— Task to carry out —
Both the line below containing "let D := fun (f" and the line containing "D f abs (fun", along with every line between them, should be repeated exactly; no other line belongs in the answer.

— Exercise inputs —
/-- R219, R220, R221 with the frame of R207. -/
def Obligations.LaneCollectives : Prop :=
  (∀ (s : State) (it : Issue) (g : Gang) (d a b : Reg), Issues s it g →
      let W : Nat := if g.prot then 16 else 32
      let vis := fun l : Nat => if g.prot then l / 2 else l
      let lane := fun (l k : Nat) => if g.prot then 2 * k + l % 2 else k
      let inside := fun x : Int => 0 ≤ x ∧ x < W
      let value := fun (x : Int) (l : Nat) =>
        if ¬inside x then getReg g a.toNat l
        else if g.launchMask.getLsbD (lane l x.toNat) = false then 0
        else if g.live.getLsbD (lane l x.toNat) = false then 0
        else getReg g a.toNat (lane l x.toNat)
      let dead := fun (x : Int) (l : Nat) => inside x ∧ g.launchMask.getLsbD (lane l x.toNat) = true ∧
        g.live.getLsbD (lane l x.toNat) = false
      let D := fun (i : Instr) (src : Nat → Nat → Int) =>
        let x := fun l : Nat => src (vis l) (getReg g b.toNat l).toNat
        ∃ (h : Gang) (any : Bool),
          (any = true ↔ ∃ l, l < 32 ∧ (execMask g it).getLsbD l = true ∧ dead (x l) l) ∧
          exec i s = .next { withGangState s { h with deadsrc := g.deadsrc || any } with
            iss := some { it with rdead := it.rdead || any } } ∧
          Writes g h (execMask g it) (fun l => [(d.toNat, value (x l) l)])
      D (.shflIdx d a b) (fun _ n => ((n % W : Nat) : Int)) ∧
      D (.shflUp d a b) (fun i n => (i : Int) - n) ∧
      D (.shflDown d a b) (fun i n => (i : Int) + n) ∧
      D (.shflXor d a b) (fun i n => ((i ^^^ (n % W) : Nat) : Int))) ∧
  (∀ (s : State) (it : Issue) (g : Gang) (d a : Reg), Issues s it g →
      let m := execMask g it
      ∃ v e w : Word, IsLaneMask g m (fun l => getReg g a.toNat l ≠ 0) v ∧ IsLaneMask g m (fun _ => true) e ∧
        (∀ j, j < 32 → m.getLsbD j = true → (∀ l, l < j → m.getLsbD l = false) →
          w = 1#32 <<< (if g.prot then j / 2 else j)) ∧
        Computes1 s it g (exec (.voteBallot d a) s) d (fun _ => v) ∧
        Computes1 s it g (exec (.voteAny d a) s) d (fun _ => if v ≠ 0 then 1 else 0) ∧
        Computes1 s it g (exec (.voteAll d a) s) d (fun _ => if v = e then 1 else 0) ∧
        Computes1 s it g (exec (.elect d) s) d (fun _ => w)) ∧
  ∀ (s : State) (it : Issue) (g : Gang) (d a : Reg), Issues s it g →
    let L := fun l : Nat => (List.range 32).filter fun j =>
      (execMask g it).getLsbD j && (!g.prot || j % 2 == l % 2)
    let D := fun (i : Instr) (f : Word → Word → Word) (unit : Word) =>
      Computes1 s it g (exec i s) d fun l => (L l).foldl (fun acc j => f acc (getReg g a.toNat j)) unit
    D (.redadd d a) (fun x y => x + y) 0 ∧
    D (.redmin d a) (fun x y => if x.toInt ≤ y.toInt then x else y) 0x7FFFFFFF#32 ∧
    D (.redmax d a) (fun x y => if x.toInt ≤ y.toInt then y else x) 0x80000000#32 ∧
    D (.redminu d a) (fun x y => if x.toNat ≤ y.toNat then x else y) 0xFFFFFFFF#32 ∧
    D (.redmaxu d a) (fun x y => if x.toNat ≤ y.toNat then y else x) 0 ∧
    D (.redand d a) (fun x y => x &&& y) 0xFFFFFFFF#32 ∧
    D (.redor d a) (fun x y => x ||| y) 0 ∧
    D (.redxor d a) (fun x y => x ^^^ y) 0 ∧
    Computes1 s it g (exec (.scanadd d a) s) d (fun l =>
      ((L l).filter (· ≤ l)).foldl (fun acc j => acc + getReg g a.toNat j) 0)

/-- R222 with the flags of R166 and the frame of R207. -/
def Obligations.FloatReductions : Prop :=
  ∀ (s : State) (it : Issue) (g : Gang) (d a : Reg) (rnd : RMod), Issues s it g →
    let m := execMask g it
    let L := fun l : Nat => (List.range 32).filter fun j => m.getLsbD j && (!g.prot || j % 2 == l % 2)
    let bits := fun j : Nat => (getReg g a.toNat j).toNat
    let D := fun (i : Instr) (step : Nat → Nat → Nat × FlagSet) =>
      let r := fun l : Nat => ffold step ((L l).map bits)
      let f := fun l : Nat => (⟨[(d.toNat, BitVec.ofNat 32 (r l).1)], flagsOf m fun k => ⟨[], (r k).2⟩⟩ : LaneOut)
      (∀ l, l < 32 → m.getLsbD l = true → ∃ j t, L l = j :: t ∧
        (r l).1 = (if (L l).any (fun k => (fdec fp32 (bits k)).isNan) then 0x7FC00000
          else t.foldl (fun acc k => (step acc (bits k)).1) (bits j))) ∧
      FpResult s it g (exec i s) f
    D (.fredadd d a rnd) (fun x y => fadd fp32 (modeOf g rnd) (fdec fp32 x) (fdec fp32 y)) ∧
    D (.fredmin d a rnd) (fun x y => (if fbelow (fdec fp32 y) (fdec fp32 x) then y else x, 0)) ∧
    D (.fredmax d a rnd) (fun x y => (if fbelow (fdec fp32 x) (fdec fp32 y) then y else x, 0))

/-- R216 with the frame of R207. -/
def Obligations.FloatCompares : Prop :=
  ∀ (s : State) (it : Issue) (g : Gang) (d a b : Reg), Issues s it g →
    let m := execMask g it
    let S := fun (r : Reg) (l : Nat) => fdec fp32 (getReg g r.toNat l).toNat
    let P := fun (r : Reg) (l : Nat) => fdec fp64 (getReg g (r.toNat + 1) l ++ getReg g r.toNat l).toNat
    let ordered := fun x y : FVal => x.isNan = false ∧ y.isNan = false
    let quiet := fun x y : FVal => x.isSnan = true ∨ y.isSnan = true
    let anyNan := fun x y : FVal => x.isNan = true ∨ y.isNan = true
    let D := fun (i : Instr) (v : Reg → Nat → FVal) (c : FVal → FVal → Prop) (nv : FVal → FVal → Prop) =>
      ∃ (w : Word) (fl : Nat → FlagSet) (cond : Nat → Bool), IsLaneMask g m cond w ∧
        (∀ l, (cond l = true ↔ c (v a l) (v b l)) ∧ (nv (v a l) (v b l) → fl l = fNV) ∧
          (¬nv (v a l) (v b l) → fl l = 0)) ∧
        FpResult s it g (exec i s) (fun l => ⟨[(d.toNat, w)], fl l⟩)
    D (.fcmpeq d a b) S (fun x y => ordered x y ∧ fcmp x y = 0) quiet ∧
    D (.fcmpne d a b) S (fun x y => ¬(ordered x y ∧ fcmp x y = 0)) quiet ∧
    D (.fcmplt d a b) S (fun x y => ordered x y ∧ fcmp x y = -1) anyNan ∧
    D (.fcmple d a b) S (fun x y => ordered x y ∧ fcmp x y ≠ 1) anyNan ∧
    D (.fcmpun d a b) S anyNan quiet ∧
    D (.dcmpeq d a b) P (fun x y => ordered x y ∧ fcmp x y = 0) quiet ∧
    D (.dcmpne d a b) P (fun x y => ¬(ordered x y ∧ fcmp x y = 0)) quiet ∧
    D (.dcmplt d a b) P (fun x y => ordered x y ∧ fcmp x y = -1) anyNan ∧
    D (.dcmple d a b) P (fun x y => ordered x y ∧ fcmp x y ≠ 1) anyNan ∧
    D (.dcmpun d a b) P anyNan quiet

/-- R240, R241, R166. `fadd`, `fmul`, `ffma`, `fdiv`, `fsqrt`, `frnd` and `fscale` round exact values once (R163, R164). -/
def Obligations.FloatArithmetic : Prop :=
  ∀ (s : State) (it : Issue) (g : Gang) (d a b : Reg), Issues s it g →
    let mode := dynMode g
    let B := fun (f : Fmt) (r : Reg) (l : Nat) => bitsAt f g r l
    let V := fun (f : Fmt) (r : Reg) (l : Nat) => fdec f (bitsAt f g r l)
    let D := fun (f : Fmt) (i : Instr) (v : Nat → Nat × FlagSet) => FpResult s it g (exec i s) fun l => outF f d (v l)
    let nanOr := fun (f : Fmt) (l : Nat) (others : List FVal) (v : Nat) =>
      (if (V f a l).isNan then f.nan else v,
        if (V f a l :: others).any (·.isSnan) then fNV else (0#8 : FlagSet))
    let clear := fun (f : Fmt) (l : Nat) => B f a l % f.signBit
    let C := fun (f : Fmt) (add sub mul fma nma div sqrt min max abs neg rnd scale copysign minnum maxnum : Instr) =>
      D f add (fun l => fadd f mode (V f a l) (V f b l)) ∧
      D f sub (fun l => fadd f mode (V f a l) (V f b l).negate) ∧
      D f mul (fun l => fmul f mode (V f a l) (V f b l)) ∧
      D f fma (fun l => ffma f mode (V f a l) (V f b l) (V f d l)) ∧
      D f nma (fun l => ffma f mode (V f a l).negate (V f b l) (V f d l)) ∧
      D f div (fun l => fdiv f mode (V f a l) (V f b l)) ∧
      D f sqrt (fun l => fsqrt f mode (V f a l)) ∧
      D f min (fun l => fminmax f false (B f a l) (B f b l)) ∧
      D f max (fun l => fminmax f true (B f a l) (B f b l)) ∧
      D f abs (fun l => nanOr f l [] (clear f l)) ∧
      D f neg (fun l => nanOr f l [] (if B f a l < f.signBit then f.signBit + clear f l else clear f l)) ∧
      D f rnd (fun l => frnd f mode (B f a l)) ∧
      D f scale (fun l => fscale f mode (B f a l) (getReg g b.toNat l).toInt) ∧
      D f copysign (fun l => nanOr f l [V f b l] (if B f b l < f.signBit then clear f l else f.signBit + clear f l)) ∧
      D f minnum (fun l => fminmaxNum f false (B f a l) (B f b l)) ∧
      D f maxnum (fun l => fminmaxNum f true (B f a l) (B f b l))
    C fp32 (.fadd d a b) (.fsub d a b) (.fmul d a b) (.ffma d a b) (.fnma d a b) (.fdiv d a b) (.fsqrt d a) (.fmin d a b)
      (.fmax d a b) (.fabs d a) (.fneg d a) (.frnd d a) (.fscale d a b) (.fcopysign d a b) (.fminnum d a b)
      (.fmaxnum d a b) ∧
    C fp64 (.dadd d a b) (.dsub d a b) (.dmul d a b) (.dfma d a b) (.dnma d a b) (.ddiv d a b) (.dsqrt d a) (.dmin d a b)
      (.dmax d a b) (.dabs d a) (.dneg d a) (.drnd d a) (.dscale d a b) (.dcopysign d a b) (.dminnum d a b)
      (.dmaxnum d a b) ∧
    FpResult s it g (exec (.fclass d a) s) (fun l =>
      out1 d (2 ^ (fclassBit fp32 (B fp32 a l)).1, (fclassBit fp32 (B fp32 a l)).2)) ∧
    FpResult s it g (exec (.dclass d a) s) (fun l =>
      out1 d (2 ^ (fclassBit fp64 (B fp64 a l)).1, (fclassBit fp64 (B fp64 a l)).2))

— Worked solution —
    let D := fun (f : Fmt) (i : Instr) (v : Nat → Nat × FlagSet) => FpResult s it g (exec i s) fun l => outF f d (v l)
    let nanOr := fun (f : Fmt) (l : Nat) (others : List FVal) (v : Nat) =>
      (if (V f a l).isNan then f.nan else v,
        if (V f a l :: others).any (·.isSnan) then fNV else (0#8 : FlagSet))
    let clear := fun (f : Fmt) (l : Nat) => B f a l % f.signBit
    let C := fun (f : Fmt) (add sub mul fma nma div sqrt min max abs neg rnd scale copysign minnum maxnum : Instr) =>
      D f add (fun l => fadd f mode (V f a l) (V f b l)) ∧
      D f sub (fun l => fadd f mode (V f a l) (V f b l).negate) ∧
      D f mul (fun l => fmul f mode (V f a l) (V f b l)) ∧
      D f fma (fun l => ffma f mode (V f a l) (V f b l) (V f d l)) ∧
      D f nma (fun l => ffma f mode (V f a l).negate (V f b l) (V f d l)) ∧
      D f div (fun l => fdiv f mode (V f a l) (V f b l)) ∧
      D f sqrt (fun l => fsqrt f mode (V f a l)) ∧
      D f min (fun l => fminmax f false (B f a l) (B f b l)) ∧
      D f max (fun l => fminmax f true (B f a l) (B f b l)) ∧
      D f abs (fun l => nanOr f l [] (clear f l)) ∧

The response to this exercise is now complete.